THE COURT’S ANALYSIS “To state a claim for relief under 42 U.S.C. §1983, a plaintiff must allege that he or she was deprived of a right secured by the Constitution or the laws of the United States, and that this deprivation occurred at the hands of a person or persons acting under the color of state law.” D.S. v. E. Porter Cty. Sch. Corp., 799 F.3d 793, 798 (7th Cir. 2015) (citing Buchanan–Moore v. Cty. of Milwaukee, 570 F.3d 824, 827 (7th Cir. 2009)).
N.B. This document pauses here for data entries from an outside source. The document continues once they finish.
/-- A register image holds only listed values of SH fields, zeros elsewhere (R500, R501). -/
def imageOk (a v : Nat) : Bool :=
  let cs := cellsAt a v
  match regAt a with
  | some (r, _, _) =>
    let sh := r.fields.filter (fun f => f.fld.acc == .sh)
    let back := sh.foldl (fun n f => n + bits v (f.lo + f.fld.width - 1) f.lo * 2 ^ f.lo) 0
    back == v && cs.all (fun e => e.1.acc != .sh || e.1.listed e.2.2)
  | none => false

/-- Bytes of the PAYLOAD that a SHAPING type uses; the others are zero (R500). -/
def shapeBytesUsed (typ : Nat) : Nat :=
  match typ with
  | 4 => 16
  | 5 | 7 => 4
  | 6 => 8
  | _ => 12

/-- The SHAPING section (R500, R501). -/
def shapeRecsOk (op : Nat) (l : List ShapeRec) : Bool :=
  l.all (fun r => decide (r.payload < 2 ^ (8 * shapeBytesUsed r.typ)) && decide (r.index < shapeCount r.typ) && (if r.typ == 6 || r.typ == 7 then decide (r.quad < 8) || r.quad == 255 else r.quad == 0) &&
    r.op == op && (shapeRegs r).all (fun e => imageOk e.1 e.2)) &&
  noPair (fun a b => a.typ == b.typ && a.quad == b.quad && a.index == b.index) l

/-- The GATES section over a set of ports; `count` gives a port's ENTRY_COUNT where no LIST record does (R502, R503). -/
def gateRecsOk (op : Nat) (isPort : Nat → Bool) (count : Nat → Nat) (l : List GateRec) : Bool :=
  let cnt := fun p => match l.find? (fun r => r.typ == 1 && r.port == p) with
    | some r => r.entryCount
    | none => count p
  l.all (fun r => isPort r.port && r.op == op &&
    (if r.typ == 1 then decide (r.leadin < 128) && decide (r.entryCount ≤ 256) && Fld.listed .GATE_CYCLE_CYCLE r.cycle
     else r.typ == 2 && decide (r.index < cnt r.port) && decide (r.gates < 128) && Fld.listed .GATE_ENTRY_INTERVAL r.interval)) &&
  noPair (fun a b => a.typ == b.typ && a.port == b.port && (a.typ == 1 || a.index == b.index)) l

/-- The FAULTS section; a DELTA need not hold a GLOBAL record (R659, R660). -/
def faultRecsOk (op : Nat) (l : List FaultRec) : Bool :=
  let g := l.filter (fun r => r.typ == 1)
  let src := l.filter (fun r => r.typ == 2)
  let t := fun n => decide (1 ≤ n) && decide (n ≤ 10000000)
  (if op == 0 then g.length == 1 else decide (g.length ≤ 1)) && l.all (fun r => (r.typ == 1 || r.typ == 2) && r.op == op) &&
  g.all (fun r => decide (r.notifyMin ≤ 4) && t r.tS2 && t r.tS3 && decide (1 ≤ r.devCto) && decide (r.devCto ≤ 20000) &&
    decide (1 ≤ r.hostCto) && decide (r.hostCto ≤ 20000)) &&
  src.all (fun r => (sourceSev r.source).isSome && (r.timer == 0 || t r.timer) && (decide (r.severity ≤ 3) || r.severity == 255) &&
    !(sourceSev r.source == some 4 && r.severity != 255) && !(r.severity == 2 && !sourceScoped r.source)) &&
  distinctNats (src.map (·.source))

/-- A SLOTPOWER profile's values lie in their ranges and order (R669, R697). -/
def profileOk (w : List Nat) : Bool :=
  let h := fun n => nth w n % 65536
  let g := fun n => nth w n / 65536
  let i := fun (j : Nat) => bits (nth w (4 + j / 2)) (16 * (j % 2) + 15) (16 * (j % 2))
  let t := fun (j : Nat) => nth w (8 + j)
  let n := ((List.range 8).takeWhile (fun j => i j != 0)).length
  w.length == 16 && decide (3300 ≤ h 0) && decide (h 0 ≤ 60000) && decide (500 ≤ g 0) && decide (g 0 ≤ 20000) && decide (100 ≤ h 1) &&
  decide (1 ≤ h 2) && decide (h 2 ≤ 2000) && decide (bits (nth w 2) 23 16 ≤ 200) && decide (50 ≤ bits (nth w 2) 30 24) &&
  decide (bits (nth w 2) 30 24 ≤ 95) && (h 3 == 0 || (decide (100 ≤ h 3) && decide (h 3 ≤ 10000))) && decide (1 ≤ g 3) &&
  decide (1 ≤ n) && (List.range 8).all (fun j => decide (j < n) || i j == 0) &&
  (List.range (n - 1)).all (fun j => decide (i j < i (j + 1)) && decide (t (j + 1) < t j)) &&
  (List.range n).all (fun j => t j % 2 == 0 && decide (2 ≤ t j) && decide (t j ≤ 60000000)) &&
  decide (h 1 < i 0) && decide (i (n - 1) < g 1) && decide (g 1 ≤ 40000000 / g 0)

/-- The SLOTPOWER section (R668, R669); `chan` tells whether a channel is associated with a device port. -/
def slotRecsOk (op : Nat) (chan : Nat → Bool) (l : List SlotRec) : Bool :=
  l.all (fun r => r.op == op && ((r.typ == 1 && decide (r.index < 8) && profileOk r.words) ||
    (r.typ == 2 && decide (r.index < 32) && (nth r.words 0 == 0xFF || (decide (nth r.words 0 < 8) && chan r.index)) &&
      (r.words.drop 1).all (fun w => w == 0)))) &&
  noPair (fun a b => a.typ == b.typ && a.index == b.index) l

/-- The METERING record (R613); `oper` tells whether a host port index is an operator host port. -/
def meterOk (oper : Nat → Bool) (m : MeterRec) : Bool :=
  decide (1 ≤ m.tickS) && decide (m.tickS ≤ 60) && oper m.billing && decide (1 ≤ m.peakWindow) && decide (m.peakWindow ≤ 1000) &&
  1000000 % m.peakWindow == 0 && decide (4 ≤ m.ringSlots) && decide (m.ringSlots ≤ 4096) && m.ringBase % 4096 == 0 && m.headAddr % 8 == 0 &&
  decide (m.headAddr + 8 ≤ 2 ^ 64) && decide (m.ringBase + 524288 * m.ringSlots ≤ 2 ^ 64)

/-- A HIERARCHY after any DELTA (R231, R244, R290, R291); `ports` are the PORTS entries. -/
def hierOk (ports : List PortRec) (l : List HierRec) : Bool :=
  let as := l.filter (fun r => r.kind != 4)
  let setups := l.filter (fun r => r.kind == 4)
  let port := fun (r : HierRec) => ports.find? (fun p => p.tile == r.devTile && p.slot == r.devSlot)
  let host := fun (r : HierRec) => ports.find? (fun p => p.role == 1 && p.hostIndex == r.host)
  let same := fun (a b : HierRec) => a.devTile == b.devTile && a.devSlot == b.devSlot
  l.all (fun r => (match port r with
      | some p => p.role == 2
      | none => false) && decide (1 ≤ r.kind) && decide (r.kind ≤ 4) && decide (r.imprint < 1024)) &&
  as.all (fun r => decide (1 ≤ r.vdsp) && decide (r.vdsp ≤ 31) && (match host r with
      | some h => (!h.cxl || r.vdsp != 31) && (r.kind != 3 || h.operator)
      | none => false)) &&
  setups.all (fun r => r.host == 255 && r.vdsp == 0 && decide (1 ≤ r.vfFirst) && decide (r.vfFirst ≤ 256) && r.vfCount == 0) &&
  as.all (fun r => match r.kind with
    | 1 => r.pf == 0 && r.vfFirst == 0 && r.vfCount == 0
    | 2 => decide (1 ≤ r.vfCount) && decide (r.vfCount ≤ 256) && setups.any (fun e => same e r && e.pf == r.pf && decide (r.vfFirst + r.vfCount ≤ e.vfFirst))
    | _ => r.vfFirst == 0 && r.vfCount == 0 && setups.any (fun e => same e r && e.pf == r.pf)) &&
  noPair (fun a b => a.host == b.host && a.vdsp == b.vdsp) as &&
  noPair (fun a b => same a b && (a.kind == 1 || b.kind == 1 || (a.kind == 3 && b.kind == 3 && a.pf == b.pf) ||
    (a.kind == 2 && b.kind == 2 && a.pf == b.pf && decide (a.vfFirst < b.vfFirst + b.vfCount) && decide (b.vfFirst < a.vfFirst + a.vfCount)))) as &&
  noPair (fun a b => same a b && a.pf == b.pf) setups &&
  as.all (fun a => a.kind != 1 || !setups.any (same a))

/-- The AUX bytes of a record of the table lie where its type lists them (R377). -/
def auxOk (r : ImpRec) : Bool :=
  match r.typ with
  | 5 => bits r.aux 15 8 == 0 && decide (r.aux < 2 ^ 32)
  | 6 => decide (r.aux < 64)
  | _ => r.aux == 0

/-- The table that a FULL IMPOSITION section gives. -/
def seedTable (im : Image) : Imp := impSet [] ((im.imp.map impItems).flatten)

/-- The IMPOSITION section of a forme (R377 to R383, R409, R558, R779). -/
def seedOk (im : Image) : Bool :=
  let v := seedTable im
  let role := fun n (p : Nat) => im.ports.any (fun r => portIx r == p && r.role == n)
  im.imp.all (fun r => r.op == 0 && decide (1 ≤ r.typ) && decide (r.typ ≤ 6) && (if r.typ == 6 then r.index == 0 else impPolicyOk r.typ r.index r.payload) &&
    (r.typ == 5 || r.part == 0) && decide (r.part ≤ 4) && (r.typ != 4 || decide (r.payload ≤ 63) || r.payload == 255) && auxOk r) &&
  noPair (fun a b => a.typ == b.typ && a.index == b.index && a.part == b.part) im.imp && viewOk { dev := role 2, fab := role 3 } v &&
  (span 0 63).all (fun g => groupWhole v g || (span 0 4).all (fun p => (groupPart v g p).isNone)) &&
  (impValues v 1).all (fun w => !(eValid w && eSealed w) || (keyPolicy im.keys (eImprint w) == 1 && eGen w == 1))

/-- The structural limits of a forme (R86). -/
def formeLimits (im : Image) : Bool :=
  let isPort := fun p => (imgPorts im).contains p
  lanesOk im && portsOk im && hierOk im.ports im.hier && im.hier.all (fun r => r.op == 0) && powerOk im.power && poolOk im.pool && seedOk im &&
  arbRecsOk 0 im.arb && shapeRecsOk 0 im.shape && gateRecsOk 0 isPort (fun _ => 0) im.gates && keysOk im && faultRecsOk 0 im.flts &&
  slotRecsOk 0 (fun k => im.ports.any (fun r => r.role == 2 && r.channel == k)) im.slots &&
  (match im.meter with
  | [m] => meterOk (fun k => im.ports.any (fun r => r.role == 1 && r.hostIndex == k && r.operator)) m
  | _ => false)
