/-- Queues the pieces of a classified request toward `dest`, with one outstanding record for a non-posted one. `base` is
the packet that every piece copies; `addr` the outgoing address. DEDUCED: log entry 120. -/
def State.sendPieces (s : State) (base : Pkt) (pieces : List (Nat × Nat × Nat)) : State :=
  let r := base.req
  let np := isNP r.kind
  let oid := s.tr.nextId
  let s := if np then s.addOut {
      id := 0, src := r.src, tag := r.tag, inPort := r.inPort, port := base.dest,
      rid := base.destB, kind := r.kind, addr := base.addr, len := r.len, imprint := base.imprint, sub := base.sub,
      tc := r.tc, quad := base.quad, sealed := base.sealed, gen := base.gen, ts := r.ts, pieces := pieces.length, reqId := r.rid, bounds := pieces.map (fun e => e.1 + e.2.1) } else s
  pieces.foldl (fun s e =>
    let (off, n, dest) := e
    let data := pieceData r off n
    let q := QId.ingress r.inPort (laneOf base.cls) dest r.tc
    s.enqueue { base with
      req := { r with addr := r.addr + off, len := n, data }, addr := base.addr + off, dest, q,
      cells := (base.fab.map (fun f => ceilDiv (1 + f.len) 4)).getD (cellsOf data.length), outId := if np then some oid else none, sample := if off = 0 then base.sample else none }) s

/-- Whether a pool read waits for an earlier posted pool write of the same host port to a line it reads (R535). -/
def State.readHeld (s : State) (src : Source) (lo hi ts : Nat) : Bool :=
  match src with
  | .host _ => s.tr.pkts.any (fun p => decide (p.req.src = src) && p.kind == 3 && decide (p.cls = .posted) &&
      decide (p.place ≠ .cipher) && decide (p.req.ts < ts) &&
      decide ((p.destB * 2 ^ 28 + p.addr) / 64 ≤ hi / 64) && decide (lo / 64 ≤ (p.destB * 2 ^ 28 + p.addr + p.req.len - 1) / 64))
  | _ => false

/-- A size that bits of a Device Control register select. -/
def ctlSize (v : Nat) : Nat := 128 * 2 ^ min 5 v

/-- The largest piece that a request's egress side takes: a device port's limits, or those that a host has programmed in its
virtual upstream port (R226, R227). -/
def State.pieceUnit (s : State) (kind p : Nat) (write : Bool) : Nat :=
  if kind == 1 then (Sparse.get? (if write then s.link.limits else s.link.readLimits) p).getD 4096
  else
    let c := s.vreg (match s.portRec p with
      | some r => r.hostIndex
      | none => 0) .usp .devCtl
    ctlSize (if write then bits c 7 5 else bits c 14 12)

/-- The pieces of a request of `n` bytes to outgoing address `a`: one that does not exceed the limit stays whole (R227). -/
def pieces (unit a n : Nat) : List (Nat × Nat) := if n ≤ unit then [(0, n)] else cut unit 64 a 0 n

/-- Words as little-endian bytes. -/
def wordBytes (l : List Nat) : List Byte := l.flatMap (fun w => leBytes 4 w)

/-- A request that passed every check goes to its destination; `smp` is its selection for sampling. Over the fabric its prefixes and further
header content go in the slot of HDR_EXT (R254, R300; DESIGN CHOICE, log entry 148). -/
def State.forward (s : State) (q : Nat) (r : Req) (d a ent des : Nat) (smp : Option Nat) : State :=
  let imp := eImprint ent
  let s := s.counted q r imp
  let cls : PClass := if isNP r.kind then .nonposted else .posted
  let out := outAddr ent des a
  let base : Pkt := {
    id := 0, req := r, cls, imprint := some imp, sub := some (eSub ent), domain := d,
    sealed := eSealed ent, gen := eGen ent, p2p := eP2p ent, kind := dKind des, destA := dDestA des, destB := dDestB des, addr := out,
    epoch := s.epochAt r.ts, quad := some q, dest := dDestA des, q := .ingress r.inPort (laneOf cls) (dDestA des) r.tc,
    sample := smp }
  let gone := fun (s : State) (dest : Nat) => s.sampleEnd { base with dest } 2 0
  match dKind des with
  | 1 =>
    let p := dDestA des
    if !s.portUp p || s.funcClosed p (dDestB des) then ((gone s p).shutOut (s.shutPort p) r).lost r (some p) (some imp)
    else
      s.sendPieces base ((pieces (s.pieceUnit 1 p (decide (r.kind ≠ .read))) out (max 1 r.len)).map (fun e => (e.1, e.2, p)))
  | 2 =>
    match s.hostPort (dDestA des) with
    | some p =>
      if s.portUp p then
        s.sendPieces { base with dest := p } ((pieces (s.pieceUnit 2 p (decide (r.kind ≠ .read))) out (max 1 r.len)).map (fun e => (e.1, e.2, p)))
      else ((gone s p).shutOut (s.shutPort p) r).lost r (some p) (some imp)
    | none => (gone s (dDestA des)).lost r none (some imp)
  | 3 =>
    let sheet := dDestB des
    let pcs := (cut 256 64 out 0 (max 1 r.len)).map (fun e => (e.1, e.2, 128 + (s.place sheet (out + e.1)).1))
    if pcs.all (fun e => s.stackUp (e.2.2 - 128)) then
      let first := s.tr.nextId
      let held := isNP r.kind && s.readHeld r.src (sheet * 2 ^ 28 + out) (sheet * 2 ^ 28 + out + r.len - 1) r.ts
      let s := s.sendPieces base pcs
      if held then s.setPkts (s.tr.pkts.map (fun p => if first ≤ p.id then { p with hold := true } else p)) else s
    else ((gone s (128 + (s.place sheet out).1)).shutOut true r).lost r none (some imp)
  | _ =>
    let v := s.com.active
    let own := ownSw v
    let dst := dDestA des
    match s.routePort dst 0 own r.inPort r.tc with
    | some p =>
      let fp : FabPkt := {
        ptype := if isNP r.kind then 2 else 1, tc := r.tc, poison := r.poison, dstSw := dst, srcSw := own,
          srcPort := r.inPort, hdrExt := !r.pre.isEmpty, ext := wordBytes r.pre, len := flag (!r.pre.isEmpty) + ceilDiv r.data.length 32,
        addr := out, kind := r.kind, reqLen := r.len, tag := r.tag, rid := fabRid own r.inPort, data := r.data }
      (s.keepBucket dst 0 own r.inPort r.tc).sendPieces { base with dest := p, fab := some fp } [(0, r.len, p)]
    | none => ((gone s dst).report 0x56 0 dst none (some (32 + q))).lost r none (some imp)

/-- The lookup stage of quad `q`: policer, lookup, checks, containment, forwarding. -/
def State.classify (s : State) (q : Nat) (r : Req) : State :=
  let (d, a) := s.domainOf r
  let pass := (s.police r d).1
  let s := (s.police r d).2
  if !pass then
    ((s.tally (r.inPort / 4) 0x06).refuse r .ca none).count { imprint := none, kind := .dropped, tc := r.tc, ts := s.dev, src := 32 + q }
  else
    let (sk, sc) := s.srcScope r
    let s := s.readReplica q r d a
    let c := s.check q r d a
    let s := s.tally (32 + q) 0x10 c.imprint
    let smp := (s.select q r c.imprint).1
    let s := (s.select q r c.imprint).2
    let k : Pkt := {
      id := 0, req := r, cls := .posted, imprint := c.imprint, domain := d, dest := Config.sampleDest (smp.getD 0) % 256, q := .ingress r.inPort 0 0 r.tc,
      epoch := s.epochAt r.ts, sample := smp }
    let turned := fun (s : State) => s.sampleEnd k 1 0
    match c with
    | .unsourced => ((turned s).missed q r d a 2).report 0x30 3 sc
    | .eccEntry => ((turned s).missed q r d a 3).report 0x32 0 q none (some (32 + q))
    | .eccTarget i => ((turned s).missed q r d a 3).report 0x32 2 i none (some (32 + q))
    | .miss =>
      let gone := match r.src with
        | .host k => s.link.removed.any (fun e => e.1 == k && decide (e.2.1 ≤ r.addr) && decide (r.addr < e.2.1 + e.2.2))
        | _ => false
      if gone then (turned s).lost r none none else ((turned s).missed q r d a 0).report 0x50 0 q
    | .perm i =>
      let s := (((turned s).tally (32 + q) 0x11 (some i)).logRefusal q r d a 1).report 0x31 sk sc
      (s.refuse r .ca (some i)).count { imprint := some i, kind := .refused, tc := r.tc, ts := s.dev, src := 32 + q }
    | .ok ent des =>
      let i := eImprint ent
      if s.quarantined i then
        ((turned s).refuse r .ca (some i)).count { imprint := some i, kind := .refused, tc := r.tc, ts := s.dev, src := 32 + q }
      else if r.bufUe then
        (((s.sampleEnd k 2 0).refuse r .ca (some i)).count { imprint := some i, kind := .dropped, tc := r.tc, ts := s.dev, src := 32 + q }).report 0x35 2 i none (some (32 + q))
      else s.forward q r d a ent des smp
A prison official violates the Eighth Amendment’s prohibition against cruel and unusual punishment when he or she acts with deliberate indifference to the serious medical need of an incarcerated individual. Cesal v. Moats, 851 F.3d 714, 720-21 (7th Cir. 2017) (citing Estelle v. Gamble, 429 U.S. 97, 104-05 (1976)). To state a claim, Cheers must allege an objectively serious

medical condition and an official’s deliberate indifference to that condition. Perez v. Fenoglio, 792 F.3d 768, 776 (7th Cir. 2015).